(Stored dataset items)
theorem latched_overspeedAt (n : Nat) (k : Byte) (l : Latches) (s : State) :
    latched k l (overspeedAt n s) = overspeedAt n (latched k l s) := by
  unfold latched overspeedAt
  simp only
  cases s.run.state <;> rfl

theorem mergeJudged_overspeedAt (n : Nat) (p : Profile) (form : Word) (lane : Lane) (f : Firing) (s : State) :
    mergeJudged p form lane f (overspeedAt n s) = overspeedAt n (mergeJudged p form lane f s) := by
  unfold mergeJudged
  rw [apply_ite (overspeedAt n), apply_ite (overspeedAt n), apply_ite (overspeedAt n),
    ← latched_overspeedAt]
  rfl

theorem mergeScheduled_overspeedAt (n : Nat) (p : Profile) (form : Word) (s : State) (x : Lane × Word) :
    mergeScheduled p form (overspeedAt n s) x = overspeedAt n (mergeScheduled p form s x) := by
  unfold mergeScheduled
  rw [apply_ite (overspeedAt n), ← mergeJudged_overspeedAt]
  rfl

theorem foldl_mergeScheduled_overspeedAt (n : Nat) (p : Profile) (form : Word) (l : List (Lane × Word))
    (s : State) : l.foldl (mergeScheduled p form) (overspeedAt n s) =
      overspeedAt n (l.foldl (mergeScheduled p form) s) := by
  induction l generalizing s with
  | nil => rfl
  | cons x l ih => rw [List.foldl_cons, List.foldl_cons, mergeScheduled_overspeedAt, ih]

theorem skewJudged_overspeedAt (n : Nat) (s : State) :
    skewJudged (overspeedAt n s) = overspeedAt n (skewJudged s) := by
  unfold skewJudged
  rw [apply_ite (overspeedAt n), ← latched_overspeedAt]
  rfl

theorem formBurst_overspeedAt (n : Nat) (p : Profile) (form : Word) (f : Firing) (late : Bool) (s : State) :
    formBurst p form f late (overspeedAt n s) = overspeedAt n (formBurst p form f late s) := by
  unfold formBurst
  have e : (overspeedAt n s).forms = s.forms := rfl
  rw [e]
  cases s.forms.records.find? (fun r => decide (r.form = form)) with
  | none => rfl
  | some r =>
    simp only
    unfold burstTaken
    rw [← skewJudged_overspeedAt, ← foldl_mergeScheduled_overspeedAt]
    rfl

theorem burstJudged_overspeedAt (n : Nat) (p : Profile) (form : Word) (f : Firing) (s : State) :
    burstJudged p form f (overspeedAt n s) = overspeedAt n (burstJudged p form f s) := by
  unfold burstJudged
  rw [apply_ite (overspeedAt n), apply_ite (overspeedAt n), apply_ite (overspeedAt n),
    apply_ite (overspeedAt n), ← latched_overspeedAt, ← formBurst_overspeedAt]
  rfl

theorem turnTaken_overspeedAt (n : Nat) (p : Profile) (o : Owner) (s : State) :
    turnTaken p (overspeedAt n s) o = overspeedAt n (turnTaken p s o) := by
  unfold turnTaken
  have e : (overspeedAt n s).sched = s.sched := rfl
  rw [e]
  cases s.sched.pending.find? (fun f => decide (f.owner = o)) with
  | none => rfl
  | some f =>
    simp only
    rw [apply_ite (overspeedAt n)]
    congr 1
    unfold firingJudged
    cases f.owner with
    | burst form => exact burstJudged_overspeedAt n p form f s
    | merge form lane => exact mergeJudged_overspeedAt n p form lane f s

/-- R7, R56: the recompute neither reads nor writes the overspeed count. -/
theorem recomputedInTurn_overspeedAt (n : Nat) (p : Profile) (s : State) :
    recomputedInTurn p (overspeedAt n s) = overspeedAt n (recomputedInTurn p s) := by
  have gen : ∀ (l : List Owner) (u : State),
      l.foldl (turnTaken p) (overspeedAt n u) = overspeedAt n (l.foldl (turnTaken p) u) := by
    intro l
    induction l with
    | nil => intro u; rfl
    | cons o l ih => intro u; rw [List.foldl_cons, List.foldl_cons, turnTaken_overspeedAt, ih]
  exact gen _ s

theorem recomputedInTurn_kept (p : Profile) (s : State) : Kept s (recomputedInTurn p s) :=
  foldl_turnTaken_kept p _ s

/-- R7: the overspeed check of a close that is not above the limit, or is not judged. -/
theorem judgeOverspeed_zero (p : Profile) (s : State) (hp : s.profiles.armed = some p)
    (h : speedJudged s.run.state = false ∨ s.web.v ≤ p.speedLimit) :
    judgeOverspeed s = overspeedAt 0 s := by
  unfold judgeOverspeed
  rw [profile_of_armed s p hp, if_neg]
  · rfl
  · rintro ⟨h1, h2⟩
    rcases h with h | h
    · rw [h] at h1; cases h1
    · omega

/-- R6, R122, R127: a rest report in a state that takes none, or at a V that is not 0. -/
theorem restReport_none (s : State)
    (h : s.web.rest = false ∨ (s.run.state ≠ .stopping ∧ s.run.state ≠ .runningOut)) :
    closeDuty .restReport s = s := by
  unfold closeDuty
  simp only
  rcases h with h | ⟨h1, h2⟩
  · rw [h]; rfl
  · unfold takeRestReport
    cases e : s.run.state <;> first | exact absurd e h1 | exact absurd e h2 | simp

/-- R56, R62: a window close not above the speed limit recomputes the firings in turn, in whatever order its
duties come. -/
theorem windowClose_inTurn (order : List CloseDuty) (s : State) (p : Profile) (hp : s.profiles.armed = some p)
    (ho : InFormOrder s) (h1 : speedJudged s.run.state = false ∨ nextV s.web ≤ p.speedLimit)
    (h2 : nextV s.web ≠ 0 ∨ (s.run.state ≠ .stopping ∧ s.run.state ≠ .runningOut)) :
    windowClose order s = recomputedInTurn p { s with web := webClosed s.web 0 } := by
  set a : State := { s with web := webClosed s.web 0 } with ha
  have hset : s.setWeb (closeWindow s.web) = overspeedAt s.web.overspeed a := by
    rw [setWeb_closeWindow]; rfl
  have hr : ∀ n, closeDuty .recompute (overspeedAt n a) = overspeedAt n (recomputedInTurn p a) := by
    intro n
    rw [← recomputedInTurn_overspeedAt]
    exact recomputeAll_all p (overspeedAt n a) hp ho
  have k := recomputedInTurn_kept p a
  obtain ⟨k1, k2, -, -, -, k6⟩ := k
  have hst : ∀ (g : RunState → Bool), g .halted = false → g s.run.state = false →
      g (recomputedInTurn p a).run.state = false := by
    intro g h0 hg
    rcases k6 with k6 | k6 <;> rw [k6]
    · exact hg
    · exact h0
  have ov : ∀ n, closeDuty .overspeed (overspeedAt n a) = overspeedAt 0 a := by
    intro n
    exact judgeOverspeed_zero p (overspeedAt n a) hp h1
  have ov2 : ∀ n, closeDuty .overspeed (overspeedAt n (recomputedInTurn p a)) =
      overspeedAt 0 (recomputedInTurn p a) := by
    intro n
    have := judgeOverspeed_zero p (overspeedAt n (recomputedInTurn p a)) (by
      show (recomputedInTurn p a).profiles.armed = some p; rw [k1]; exact hp) (by
      rcases h1 with h1 | h1
      · exact .inl (hst speedJudged rfl h1)
      · right; show (recomputedInTurn p a).web.v ≤ p.speedLimit; rw [k2]; exact h1)
    exact this
  have re : ∀ n, closeDuty .restReport (overspeedAt n a) = overspeedAt n a := by
    intro n
    apply restReport_none
    rcases h2 with h2 | h2
    · exact .inl (decide_eq_false h2)
    · exact .inr h2
  have re2 : ∀ n, closeDuty .restReport (overspeedAt n (recomputedInTurn p a)) =
      overspeedAt n (recomputedInTurn p a) := by
    intro n
    apply restReport_none
    rcases h2 with h2 | ⟨h2, h3⟩
    · left; show (recomputedInTurn p a).web.rest = false; rw [k2]; exact decide_eq_false h2
    · right
      show (recomputedInTurn p a).run.state ≠ _ ∧ (recomputedInTurn p a).run.state ≠ _
      rcases k6 with k6 | k6 <;> rw [k6]
      · exact ⟨h2, h3⟩
      · exact ⟨by simp, by simp⟩
  have e0 : overspeedAt 0 a = a := rfl
  have e1 : overspeedAt 0 (recomputedInTurn p a) = recomputedInTurn p a := by
    rw [← recomputedInTurn_overspeedAt, e0]
  unfold windowClose
  rw [hset]
  rcases dutyOrder_close order with h | h | h | h | h | h <;> rw [h] <;>
    simp only [List.foldl_cons, List.foldl_nil, hr, ov, ov2, re, re2] <;> exact e1

end Sys2Proof.Machine
end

What you need to do: Please return the lines above that run from the line containing "n p form lane f s" to the line containing "unfold closeDuty", inclusive, exactly and with no other lines.

Expected answer:
    | merge form lane => exact mergeJudged_overspeedAt n p form lane f s

/-- R7, R56: the recompute neither reads nor writes the overspeed count. -/
theorem recomputedInTurn_overspeedAt (n : Nat) (p : Profile) (s : State) :
    recomputedInTurn p (overspeedAt n s) = overspeedAt n (recomputedInTurn p s) := by
  have gen : ∀ (l : List Owner) (u : State),
      l.foldl (turnTaken p) (overspeedAt n u) = overspeedAt n (l.foldl (turnTaken p) u) := by
    intro l
    induction l with
    | nil => intro u; rfl
    | cons o l ih => intro u; rw [List.foldl_cons, List.foldl_cons, turnTaken_overspeedAt, ih]
  exact gen _ s

theorem recomputedInTurn_kept (p : Profile) (s : State) : Kept s (recomputedInTurn p s) :=
  foldl_turnTaken_kept p _ s

/-- R7: the overspeed check of a close that is not above the limit, or is not judged. -/
theorem judgeOverspeed_zero (p : Profile) (s : State) (hp : s.profiles.armed = some p)
    (h : speedJudged s.run.state = false ∨ s.web.v ≤ p.speedLimit) :
    judgeOverspeed s = overspeedAt 0 s := by
  unfold judgeOverspeed
  rw [profile_of_armed s p hp, if_neg]
  · rfl
  · rintro ⟨h1, h2⟩
    rcases h with h | h
    · rw [h] at h1; cases h1
    · omega

/-- R6, R122, R127: a rest report in a state that takes none, or at a V that is not 0. -/
theorem restReport_none (s : State)
    (h : s.web.rest = false ∨ (s.run.state ≠ .stopping ∧ s.run.state ≠ .runningOut)) :
    closeDuty .restReport s = s := by
  unfold closeDuty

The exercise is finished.